Luego de seguir caminando sin rumbo fijo por el centro de Génova, llegue de nuevo al puerto, había un moderno muelle, donde vi una gigantesca esfera de vidrio, en su interior cientos de plantas tropicales, era una especie de invernadero, que se podía visitar a 10 euros, tengo la suerte de vivir en Lima a solo cuadra y media de el segundo parque mas grande de la ciudad, el Parque Ramón Castilla, así que decidí ahorrarme los 10 euros, que así hubiera vivido en pleno desierto de Sechura, tampoco hubiera gastado los 10 euros; Seguí andando por el muelle y empezaron a aparecer cientos de yates de todas partes del mundo, me encanta caminar en los puertos de yates y ver los yates de donde vienen, es divertido sacar la personalidad y nacionalidad de sus dueños, con solo verlos, los rusos por ejemplo son los mas wachafos, pero ya hablare de este tema en otro post, pues da para harto; Llegue al final del muelle, largo, fácil un kilometro, y de ahí se veía una linda vista de Génova, desde ahí, no parecía ser una ciudad grande, y menos importante, mas bien chica, pero si tenemos en cuenta y sumamos a sus cientos de migrantes que saliendo de Génova fundaron, construyeron y sobre todo hicieron crecer a las grandes metrópolis americanas, podría haber estado yo en ese momento frente a una de las ciudades mas extensas que quizás la humanidad ha visto, GRANDE GENOVA América tiene algo de ti.
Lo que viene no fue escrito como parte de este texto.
/-- 40_command_interface.md section 2: RESET_CLOCK_REF in READY copies this step's `now_ms_i` into `last_ms`, sets
`attempted` and clears `cmd_err`; every other field is unchanged. -/
def Obligations.ResetClockRefRebasesInReady : Prop :=
  ∀ (ign : BitVec 30) (s : State), s.dec.st = 0#4 →
    exec (.resetClockRef ign) s =
      .next { s with dec := { s.dec with lastMs := s.inputs.nowMs, attempted := true, cmdErr := false },
                     seen := portsWith s.dec 0#32 }

/-- 40_command_interface.md R116: the CMD format with command code 3 is the reserved command, which sets `cmd_err`
and writes nothing else, in any state. -/
def Obligations.ReservedCommandSetsCmdErr : Prop :=
  ∀ (ign : BitVec 30) (s : State),
    decode (encodeCommand ign 3#2) = .cmdReserved ign
      ∧ exec (.cmdReserved ign) s =
          .next { s with dec := { s.dec with cmdErr := true }, seen := portsWith s.dec 0#32 }

/-- 40_command_interface.md R117: while busy, ATTEMPT_READ and RESET_CLOCK_REF do nothing but set `cmd_err`, and the
step goes on exactly as with a NOP in their place. -/
def Obligations.CommandWhileBusyIsRejected : Prop :=
  ∀ (i : Instr) (ign : BitVec 30) (s : State), i = .attemptRead ign ∨ i = .resetClockRef ign → s.dec.st ≠ 0#4 →
    exec i s = .next { s with dec := { s.dec with cmdErr := true }, seen := portsWith s.dec 0#32 }
      ∧ step (s.withTransaction (encode i)) =
          mapNext (fun t => { t with dec := { t.dec with cmdErr := true } })
            (step (s.withTransaction (encode (.nop 0#30))))

/-- 40_command_interface.md R118: the WRI format with word 1 to 7 is an ignored write, which writes no field, in any
state; the port shows the word written to, as for a read. -/
def Obligations.IgnoredWritesWriteNothing : Prop :=
  ∀ (idx : WordIdx) (data : Word) (s : State),
    decode (encodeIgnoredWrite 1#3 data) = .wrIgnored1 data
      ∧ (idx = 2#3 ∨ idx = 3#3 → decode (encodeIgnoredWrite idx data) = .wrIgnored23 idx data)
      ∧ (4 ≤ idx.toNat → decode (encodeIgnoredWrite idx data) = .wrIgnored47 idx data)
      ∧ exec (.wrIgnored1 data) s = .next { s with seen := portsWith s.dec (regRead s.dec 1#3) }
      ∧ exec (.wrIgnored23 idx data) s = .next { s with seen := portsWith s.dec (regRead s.dec idx) }
      ∧ exec (.wrIgnored47 idx data) s = .next { s with seen := portsWith s.dec (regRead s.dec idx) }

/-- 40_command_interface.md R123 and R129: the RD format with word 0, 6 or 7 reads CTRL or an unmapped word; each reads
0 in every state, and the read writes no field. -/
def Obligations.CtrlAndUnmappedReadZero : Prop :=
  ∀ (idx : WordIdx) (ign : BitVec 32) (s : State),
    decode (encodeRead 0#3 ign) = .rdCtrl ign
      ∧ exec (.rdCtrl ign) s = .next { s with seen := portsWith s.dec 0#32 }
      ∧ (idx = 6#3 ∨ idx = 7#3 →
          decode (encodeRead idx ign) = .rdUnmapped idx ign
            ∧ exec (.rdUnmapped idx ign) s = .next { s with seen := portsWith s.dec 0#32 })

/-- 40_command_interface.md section 4: each of RD_STATUS, RD_READING, RD_RAW, RD_CHECK and RD_LAST_MS puts its word on
the read port and writes no field. -/
def Obligations.RegisterReadsShowTheirWord : Prop :=
  ∀ (ign : BitVec 32) (s : State),
    exec (.rdStatus ign) s =
        .next { s with seen := portsWith s.dec (0#10 ++ s.dec.bitIdx ++ s.dec.st ++ s.dec.result ++ 0#3
            ++ BitVec.ofBool s.dec.attempted ++ BitVec.ofBool s.dec.cmdErr ++ BitVec.ofBool s.dec.valid
            ++ BitVec.ofBool s.dec.done ++ BitVec.ofBool (s.dec.st != 0#4)) }
      ∧ exec (.rdReading ign) s = .next { s with seen := portsWith s.dec (s.dec.temp ++ s.dec.hum) }
      ∧ exec (.rdRaw ign) s = .next { s with seen := portsWith s.dec (s.dec.rawTemp ++ s.dec.rawHum) }
      ∧ exec (.rdCheck ign) s = .next { s with seen := portsWith s.dec (0#16 ++ s.dec.calcCk ++ s.dec.rawCk) }
      ∧ exec (.rdLastMs ign) s = .next { s with seen := portsWith s.dec s.dec.lastMs }

/-! ## The register window -/

/-- 10_state.md R31: every field of STATUS sits at its bits, and the bits of no field read 0; STATUS reads 0 after
reset, and no write of it writes a field. -/
def Obligations.StatusFieldsSitAtTheirBits : Prop :=
  regRead Decoder.resetState 1#3 = 0#32
    ∧ (∀ (data : Word) (s : State), nextDec (exec (.wrIgnored1 data) s) = some s.dec)
    ∧ ∀ d : Decoder,
        (regRead d 1#3).getLsbD 0 = decide (d.st ≠ 0#4)
          ∧ (regRead d 1#3).getLsbD 1 = d.done
          ∧ (regRead d 1#3).getLsbD 2 = d.valid
          ∧ (regRead d 1#3).getLsbD 3 = d.cmdErr
          ∧ (regRead d 1#3).getLsbD 4 = d.attempted
          ∧ (regRead d 1#3).extractLsb' 5 3 = 0#3
          ∧ (regRead d 1#3).extractLsb' 8 4 = d.result
          ∧ (regRead d 1#3).extractLsb' 12 4 = d.st
          ∧ (regRead d 1#3).extractLsb' 16 6 = d.bitIdx
          ∧ (regRead d 1#3).extractLsb' 22 10 = 0#10

/-- 10_state.md section 6: the fields of READING, RAW, CHECK and LAST_MS sit at their bits; CTRL and words 6 and 7
read 0. -/
def Obligations.ReadingRawCheckFieldsSitAtTheirBits : Prop :=
  ∀ d : Decoder,
    ((regRead d 2#3).extractLsb' 0 16 = d.hum ∧ (regRead d 2#3).extractLsb' 16 16 = d.temp)
      ∧ ((regRead d 3#3).extractLsb' 0 16 = d.rawHum ∧ (regRead d 3#3).extractLsb' 16 16 = d.rawTemp)
      ∧ ((regRead d 4#3).extractLsb' 0 8 = d.rawCk ∧ (regRead d 4#3).extractLsb' 8 8 = d.calcCk
          ∧ (regRead d 4#3).extractLsb' 16 16 = 0#16)
      ∧ regRead d 5#3 = d.lastMs
      ∧ regRead d 0#3 = 0#32 ∧ regRead d 6#3 = 0#32 ∧ regRead d 7#3 = 0#32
Antes de regresar al Ocean Princess, pase por un monumento hecho por la embajada Argentina en honor a los miles de migrantes italianos, que dejándolo todo o nada, partieron hacia la Argentina, y automáticamente vino a mi mente una canción de mi niñez,
En un pueblo, Italiano, vive nuestro amigo Marco, en una humilde morada, se levanta, muy temprano, para ayudar, a su pobre mama, hasta que un día la tristeza, llego hasta su corazón, mama tiene que partir a otro lugar, no te vayas mama, no te alejes de mi, adiós mama, pensare mucho en ti.
En ese instante me di cuenta que acababa de hacer un viaje a mi pasado, a mi niñez, un importante retorno a mis inicios; Son esos viajes mucho mas emocionantes, gratificantes , importantes y no requieren visa de ningún consulado, mas que la de ti mismo, y son mucho mas valiosos que visitar cualquier maravilla del mundo, por mas exótica, estrambótica o lejana que sea, viajar hacia uno mismo es realmente VIVIR.